● **About this exercise**:
Report every line below that holds the word "force".

BEGIN The input

-- ==== Sys2Proof/Machine/Transom.lean ====
section
/-!
DEFINITION. Transom: frames and how they are sent (R352 to R360, R363), flows and credit (R362), and the strips that
SHUFFLE_OUT sends and SHUFFLE_IN takes in (R365 to R369).
-/

namespace Sys2Proof.Machine

/-! ### Frames (R358, R359) -/

/-- An object whose apply point is the next reset, as in force. -/
def Dev.oact (d : Dev) (o : Obj) : Nat := Sparse.get o.dflt d.life.active o.key

/-- The engine's node identifier in force. -/
def Dev.nodeId (d : Dev) : Nat := d.fget F.TR_NODE_NODE

/-- An engine without an identifier sends nothing and drops what it receives (R354). -/
def Dev.netUp (d : Dev) : Bool := decide (d.nodeId ≠ 0xFFFF)

/-- The header and payload as the UDP payload. -/
def Frame.bytes (f : Frame) : Bytes :=
  leBytes 1 1 ++ leBytes 1 f.type ++ leBytes 1 f.cls ++ leBytes 1 f.flags ++ leBytes 2 f.src ++ leBytes 2 f.dst
  ++ leBytes 4 f.epoch ++ leBytes 4 f.flow ++ leBytes 4 f.fseq ++ leBytes 4 f.ack ++ leBytes 8 f.tag
  ++ leBytes 2 f.part ++ leBytes 2 f.credits ++ leBytes 2 f.frag ++ leBytes 2 f.payload.length ++ leBytes 4 f.off
  ++ zeros 4 ++ f.payload

/-- Read a UDP payload as a frame; `none` where VERSION, TYPE or a reserved field is not as R358 says, or the payload is
shorter than PAYLOAD_LEN. -/
def parseFrame (b : Bytes) : Option Frame :=
  let u (o n : Nat) := fieldAt b o n
  if u 0 1 = 1 ∧ 1 ≤ u 1 1 ∧ u 1 1 ≤ 8 ∧ u 3 1 < 2 ∧ u 4 2 < 8192 ∧ u 6 2 < 8192 ∧ u 0x2C 4 = 0
      ∧ u 0x26 2 ≤ 8192 ∧ 48 + u 0x26 2 ≤ b.length then
    some { type := u 1 1, cls := u 2 1, flags := u 3 1, src := u 4 2, dst := u 6 2, epoch := u 8 4, flow := u 0xC 4
           fseq := u 0x10 4, ack := u 0x14 4, tag := u 0x18 8, part := u 0x20 2, credits := u 0x22 2, frag := u 0x24 2
           off := u 0x28 4, payload := sliceAt b 48 (u 0x26 2) }
  else none

/-- DATA and END, and PUT, travel in the streams of R360. -/
def Frame.sequenced (f : Frame) : Bool := f.type == 1 || f.type == 2 || f.type == 4

/-- DATA_CLASS; 7 is taken as 6 (R376). -/
def Dev.dataClass (d : Dev) : Nat := min 6 (d.fget F.TR_CTL_DATA_CLASS)

/-- Payload limit of a frame (R352). -/
def Dev.payloadLimit (d : Dev) : Nat := if d.oact O.MTU = 1500 then 1024 else 8192

/-! ### Peers and sending (R352, R353, R360, R363) -/

/-- A peer. -/
def Dev.peer (d : Dev) (n : Nat) : Peer := Sparse.get {} d.net.peers n

/-- Put a peer. -/
def Dev.setPeer (d : Dev) (n : Nat) (x : Peer) : Dev :=
  { d with net := { d.net with peers := Sparse.set {} d.net.peers n x } }

/-- Whether a class is paused on a port; class 7 never is, and only the classes of PFC_MASK are (R363). -/
def Dev.pausedOn (d : Dev) (port cls : Nat) : Bool :=
  decide (cls < 7) && bitAt (d.oact O.PFC_MASK) cls && bitAt (Sparse.get 0 d.net.paused port) cls

/-- The port a frame takes: the one (FLOW + node) mod 2 chooses among the two, or the only one allowed; the other
allowed one while that is down (R353). -/
def Dev.portFor (d : Dev) (f : Frame) : Option Nat :=
  let p := (d.peer f.dst).ports
  let up (i : Nat) : Bool := bitAt p i && bitAt d.net.links i
  let first := if p % 4 = 3 then (f.flow + f.dst) % 2 else if bitAt p 0 then 0 else 1
  if up first then some first else if up (1 - first) then some (1 - first) else none

/-- The 16-bit words of a byte sequence, first byte high, summed. -/
def wordSum : Bytes → Nat
  | a :: b :: bs => a.toNat * 256 + b.toNat + wordSum bs
  | [a] => a.toNat * 256
  | [] => 0

/-- The UDP checksum under IPv6 (RFC 768, RFC 8200): over both addresses, the length, the protocol number, the UDP header and
the payload; a zero goes out as all ones. -/
def udpSum (src dst : Bytes) (srcPort dstPort : Nat) (b : Bytes) : Nat :=
  let n := 8 + b.length
  65535 - (wordSum (fit 16 src) + wordSum (fit 16 dst) + n / 65536 + n % 65536 + 17 + srcPort + dstPort + n + wordSum b) % 65535

/-- An address is IPv4-mapped (::ffff:a.b.c.d). -/
def ip4Mapped (a : Bytes) : Bool := a.take 12 == zeros 10 ++ [0xFF, 0xFF]

/-- The fields a frame travels under (R352). -/
def Dev.carriage (d : Dev) (f : Frame) (port : Nat) : Carriage :=
  let p := d.peer f.dst
  let own := leBytes 16 (d.oact O.IP_ADDR)
  let src := if f.flow = 0 then 49152 else 49152 + f.flow % 16384
  let dst := d.oact O.UDP_PORT
  { port := port, vid := if p.vlan = 0xFFFF then d.oact O.VLAN_ID else p.vlan, pcp := f.cls, mac := p.mac
    ip4 := ip4Mapped own, srcAddr := own, dstAddr := p.addr, srcPort := src, dstPort := dst
    sum := if ip4Mapped own then 0 else udpSum own p.addr src dst f.bytes, dscp := f.cls * 8 }

/-- Put a frame on the wire, or keep it while its class is paused or no allowed port is up. -/
def Dev.putOnWire (d : Dev) (f : Frame) : Dev :=
  match d.portFor f with
  | some p =>
    if d.pausedOn p f.cls then { d with net := { d.net with txq := d.net.txq ++ [f] } }
    else ((d.emit (.frame (d.carriage f p) f.bytes)).ocount O.FRAMES_TX 1).ocount O.BYTES_TX f.bytes.length
  | none => { d with net := { d.net with txq := d.net.txq ++ [f] } }

/-- Frames that were kept go out where they now can, in order. -/
def Dev.drainWire (d : Dev) : Dev :=
  d.net.txq.foldl (fun d f => d.putOnWire f) { d with net := { d.net with txq := [] } }

/-- The credit units ready for a sender of a flow, and the device that has given them out. -/
def Dev.takeCredit (d : Dev) (flow node : Nat) : Nat × Dev :=
  match d.net.rx.find? (fun r => r.flow = flow) with
  | none => (0, d)
  | some r =>
    let n := min 65535 (((r.senders.find? (fun s => s.node = node)).map RxSender.back).getD 0)
    let put (s : RxSender) : RxSender := if s.node = node then { s with back := s.back - n } else s
    (n, { d with net := { d.net with rx := d.net.rx.map (fun x =>
      if x.flow = flow then { x with senders := x.senders.map put } else x) } })

/-- Send a frame to a peer: it carries the acknowledgement and the credit owed; a sequenced one takes the next FSEQ and
is kept until acknowledged. -/
def Dev.sendFrame (d : Dev) (f : Frame) : Dev :=
  if d.netUp = false ∨ d.halted = true then d
  else
    let c := if f.flow = 0 ∨ f.type = 7 then (0, d) else d.takeCredit f.flow f.dst
    let d := c.2
    let p := d.peer f.dst
    let f := { f with src := d.nodeId, ack := p.rxSeq, credits := c.1, fseq := if f.sequenced then p.txSeq else 0 }
    let p := { p with ackDue := false }
    let p := if f.sequenced then { p with txSeq := (p.txSeq + 1) % 2 ^ 32, unacked := p.unacked ++ [f] } else p
    (d.setPeer f.dst p).putOnWire f

/-- A CREDIT frame of a flow. -/
def Dev.sendCredit (d : Dev) (flow node epoch : Nat) : Dev :=
  d.sendFrame { type := 3, cls := d.dataClass, src := 0, dst := node, epoch := epoch, flow := flow }

/-- Frames the peer has acknowledged leave the stream (R360). -/
def Dev.acked (d : Dev) (n ack : Nat) : Dev :=
  let p := d.peer n
  let left := p.unacked.filter (fun f => decide ((f.fseq + 2 ^ 32 - ack) % 2 ^ 32 < 2 ^ 31))
  if left.length = p.unacked.length then d else d.setPeer n { p with unacked := left, rounds := 0 }

/-! ### Serialized strips (R368) -/

/-- A schema as its record of R60: header and body. -/
def schemaRecord (s : List ColTy) : Bytes :=
  leBytes 2 1 ++ zeros 2 ++ leBytes 4 (16 + 8 * s.length) ++ leBytes 2 s.length ++ zeros 6
  ++ s.flatMap (fun c => leBytes 1 c.ty ++ leBytes 1 c.scale ++ leBytes 1 (b2n c.nullable) ++ leBytes 1 c.dict ++ zeros 4)

/-- SCHEMA_SUM. -/
def schemaSum (s : List ColTy) : Nat := fhKey 0 [(0x10, some (.str (schemaRecord s)))]

/-- A buffer padded to 64 bytes. -/
def pad64 (b : Bytes) : Bytes := fit (roundUp b.length 64) b

/-- The bytes of rows as a serialized strip, and the device past the open values used. -/
def Dev.serialize (d : Dev) (s : List ColTy) (rows : List Row) : Bytes × Dev :=
  let v := s.zipIdx.foldl (fun (acc : List Bytes × Nat) p =>
    (acc.1 ++ columnBuffers p.1 acc.2 (rows.map (fun r => colOf r p.2)), acc.2 + rows.length)) ([], d.free)
  let valid := (s.zipIdx.map (fun p => b2n p.1.nullable * 2 ^ p.2)).sum
  (leBytes 4 rows.length ++ leBytes 2 s.length ++ zeros 2 ++ leBytes 4 valid ++ zeros 4 ++ leBytes 8 (schemaSum s)
    ++ zeros 40 ++ v.1.flatMap pad64, { d with free := v.2 })

/-- Bytes of n serialized rows with v bytes of VARBIN data per column. -/
def serializedSize (s : List ColTy) (n : Nat) (vs : List Nat) : Nat :=
  64 + (((s.zip vs).flatMap (fun p => bufferSizes p.1 n p.2)).map (fun k => roundUp k 64)).sum

/-- The values of one column of n rows from its buffers at o, and the offset past them. -/
def readColumn (b : Bytes) (n : Nat) (valid : Bool) (c : ColTy) (o : Nat) : List Datum × Nat :=
  let vlen := if valid then roundUp ((n + 7) / 8) 64 else 0
  let live (i : Nat) : Bool := !valid || bitAt (b.getD (o + i / 8) 0).toNat (i % 8)
  let o := o + vlen
  let val (i : Nat) : Val :=
    if isVar c.ty then
      let a := fieldAt b (o + 4 * i) 4
      .str (sliceAt b (o + roundUp (4 * (n + 1)) 64 + a) (fieldAt b (o + 4 * i + 4) 4 - a))
    else if c.ty = 0x0F then .num (b2n (bitAt (b.getD (o + i / 8) 0).toNat (i % 8)))
    else .num (fieldAt b (o + typeBits c.ty / 8 * i) (typeBits c.ty / 8))
  let len := if isVar c.ty then roundUp (4 * (n + 1)) 64 + roundUp (fieldAt b (o + 4 * n) 4) 64
    else if c.ty = 0x0F then roundUp ((n + 7) / 8) 64 else roundUp (typeBits c.ty / 8 * n) 64
  ((List.range n).map (fun i => if live i then some (val i) else none), o + len)

/-- The rows of a serialized strip. -/
def deserialize (s : List ColTy) (b : Bytes) : List Row :=
  let n := min 4096 (fieldAt b 0 4)
  let cols := (s.zipIdx.foldl (fun (acc : List (List Datum) × Nat) p =>
    let r := readColumn b n (bitAt (fieldAt b 8 4) p.2) p.1 acc.2
    (acc.1 ++ [r.1], r.2)) ([], 64)).1
  (List.range n).map (fun i => cols.map (fun c => c.getD i none))

/-! ### SHUFFLE_OUT (R364 to R366) -/

/-- The flow of a SHUFFLE_OUT node. -/
def Dev.txFlow (d : Dev) (ctx n : Nat) : Option TxFlow := d.net.tx.find? (fun t => decide (t.ctx = ctx ∧ t.node = n))

/-- Change the flow of a SHUFFLE_OUT node. -/
def Dev.mapTx (d : Dev) (ctx n : Nat) (f : TxFlow → TxFlow) : Dev :=
  { d with net := { d.net with tx := d.net.tx.map (fun t => if t.ctx = ctx ∧ t.node = n then f t else t) } }

/-- Node of partition p. -/
def mapNode (body : Bytes) (p : Nat) : Nat := fieldAt body (0x20 + 2 * p) 2 % 8192

/-- The distinct nodes of a partition map, in map order. -/
def mapNodes (body : Bytes) : List Nat := ((List.range (2 ^ fieldAt body 5 1)).map (mapNode body)).eraseDups

/-- The nodes a SHUFFLE_OUT sends to: SINGLE sends to that of partition 0 alone. -/
def shuffleNodes (body : Bytes) : List Nat := if fieldAt body 4 1 = 2 then [mapNode body 0] else mapNodes body

/-- Where a row goes, with its partition (R365). A broadcast row has no partition. -/
def shuffleTargets (body : Bytes) (s : List ColTy) (r : Row) : List (Nat × Nat) :=
  if fieldAt body 4 1 = 1 then (mapNodes body).map (fun n => (n, 2 ^ 16))
  else if fieldAt body 4 1 = 2 then [(mapNode body 0, 0)]
  else
    let cols := keyCols body 8 (fieldAt body 6 1)
    let h := fhKey (fieldAt body 0x10 8) ((cols.map (fun c => (s.getD c { ty := 0 }).ty)).zip (cols.map (colOf r)))
    let p := topBits h (fieldAt body 5 1)
    [(mapNode body p, p)]

/-- Close a staging strip: it waits for its frames to be sent. Rows of several partitions, or of none, leave PARTITION
open. -/
def Dev.closeStaging (d : Dev) (ctx n : Nat) (s : List ColTy) (dst : Nat) (rows : List (Nat × Row)) : Dev :=
  if rows = [] then d
  else
    let parts := (rows.map Prod.fst).eraseDups
    let p := match parts with
      | [k] => if k < 2 ^ 16 then (k, d) else d.draw
      | _ => d.draw
    let b := p.2.serialize s (rows.map Prod.snd)
    b.2.mapTx ctx n (fun t =>
      let k := Sparse.get 0 t.counts dst
      { t with counts := Sparse.set 0 t.counts dst (k + 1)
               strips := t.strips ++ [{ dst := dst, num := k, part := p.1 % 2 ^ 16, bytes := b.1 }] })

/-- Stage one row for one destination: a strip that is full, or that the row would carry past FLUSH_BYTES, closes
first. -/
def Dev.stageRow (d : Dev) (ctx n flush : Nat) (s : List ColTy) (st : Sparse (List (Nat × Row))) (dst p : Nat) (r : Row) :
    Dev × Sparse (List (Nat × Row)) :=
  let old := Sparse.get [] st dst
  let size := serializedSize s (old.length + 1) (rowsVar s (old.map Prod.snd ++ [r]))
  if old ≠ [] ∧ (4096 ≤ old.length ∨ flush < size) then
    (d.closeStaging ctx n s dst old, Sparse.set [] st dst [(p, r)])
  else if old.length + 1 = 4096 then (d.closeStaging ctx n s dst (old ++ [(p, r)]), Sparse.set [] st dst [])
  else (d, Sparse.set [] st dst (old ++ [(p, r)]))

/-- SHUFFLE_OUT of a strip. -/
def Dev.runShuffleOut (d : Dev) (ctx n : Nat) (body : Bytes) (s : List ColTy) (st : Sparse (List (Nat × Row)))
    (x : Strip) : Made :=
  let flush := ((d.txFlow ctx n).map TxFlow.flush).getD 0
  let v := x.liveRows.foldl (fun (v : Dev × Sparse (List (Nat × Row))) p =>
    (shuffleTargets body s p.2).foldl (fun v t => v.1.stageRow ctx n flush s v.2 t.1 t.2 p.2) v) (d, st)
  { dev := v.1, st := .shufOut v.2 }

/-- The end of SHUFFLE_OUT's input: every staging strip closes. -/
def Dev.endShuffleOut (d : Dev) (ctx n : Nat) (s : List ColTy) (st : Sparse (List (Nat × Row))) : Dev :=
  (st.foldl (fun d p => d.closeStaging ctx n s p.1 p.2) d).mapTx ctx n (fun t => { t with inputOver := true })

/-- CREDIT: the flow holds credit for every destination with a complete strip waiting (R362); the engine itself needs
none. -/
def Dev.hasCredit (d : Dev) (ctx n : Nat) : Bool :=
  match d.txFlow ctx n with
  | some t => t.strips.all (fun x => decide (x.dst = d.nodeId) || decide (0 < Sparse.get 0 t.credit x.dst))
  | none => false

/-! ### SHUFFLE_IN (R367 to R369) -/

/-- Senders of a SHUFFLE_IN. -/
def shuffleSenders (body : Bytes) : List Nat :=
  (List.range (fieldAt body 4 2)).map (fun i => fieldAt body (8 + 2 * i) 2 % 8192)

/-- The flow of a SHUFFLE_IN by FLOW. -/
def Dev.rxFlow (d : Dev) (flow : Nat) : Option RxFlow := d.net.rx.find? (fun r => r.flow = flow)

/-- Change a sender of a flow. -/
def Dev.mapSender (d : Dev) (flow node : Nat) (f : RxSender → RxSender) : Dev :=
  { d with net := { d.net with rx := d.net.rx.map (fun r =>
      if r.flow = flow then { r with senders := r.senders.map (fun s => if s.node = node then f s else s) } else r) } }

/-- The strip's bytes once every fragment has arrived. -/
def RxStrip.whole (x : RxStrip) : Option Bytes :=
  match x.last with
  | none => none
  | some k =>
    if (List.range (k + 1)).all (fun i => x.frags.any (fun f => f.1 == i)) then
      let size := (x.frags.map (fun f => f.2.1 + f.2.2.length)).foldl max 0
      some (x.frags.foldl (fun b f => b.take f.2.1 ++ f.2.2 ++ b.drop (f.2.1 + f.2.2.length)) (zeros size))
    else none

/-- SHUFFLE_IN's input has ended: END from every sender, and each one's strips emitted. -/
def RxFlow.inputOver (r : RxFlow) : Bool := r.senders.all (fun s => s.count == some s.next)

/-- A strip that SHUFFLE_IN emitted has been released: its credit units can return (R362). -/
def Dev.releaseCredit (d : Dev) (ctx n count : Nat) : Dev :=
  { d with net := { d.net with rx := d.net.rx.map (fun r =>
      if r.ctx = ctx ∧ r.node = n then
        { r with senders := r.senders.map (fun s =>
            { s with back := s.back + Sparse.get 0 s.owed count, owed := Sparse.set 0 s.owed count 0 }) }
      else r) } }

/-- The flows of a context end (R372): its frames that have not been sent are discarded. -/
def Dev.dropFlows (d : Dev) (ctx : Nat) : Dev :=
  let mine := (d.net.tx.filter (fun t => t.ctx = ctx)).map TxFlow.flow ++ (d.net.rx.filter (fun r => r.ctx = ctx)).map RxFlow.flow
  { d with net := { d.net with
      tx := d.net.tx.filter (fun t => t.ctx ≠ ctx)
      rx := d.net.rx.filter (fun r => r.ctx ≠ ctx)
      txq := d.net.txq.filter (fun f => !(mine.contains f.flow && decide (f.type < 4))) } }

end Sys2Proof.Machine
end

END The input

● **Solution**:
/-- An object whose apply point is the next reset, as in force. -/
/-- The engine's node identifier in force. -/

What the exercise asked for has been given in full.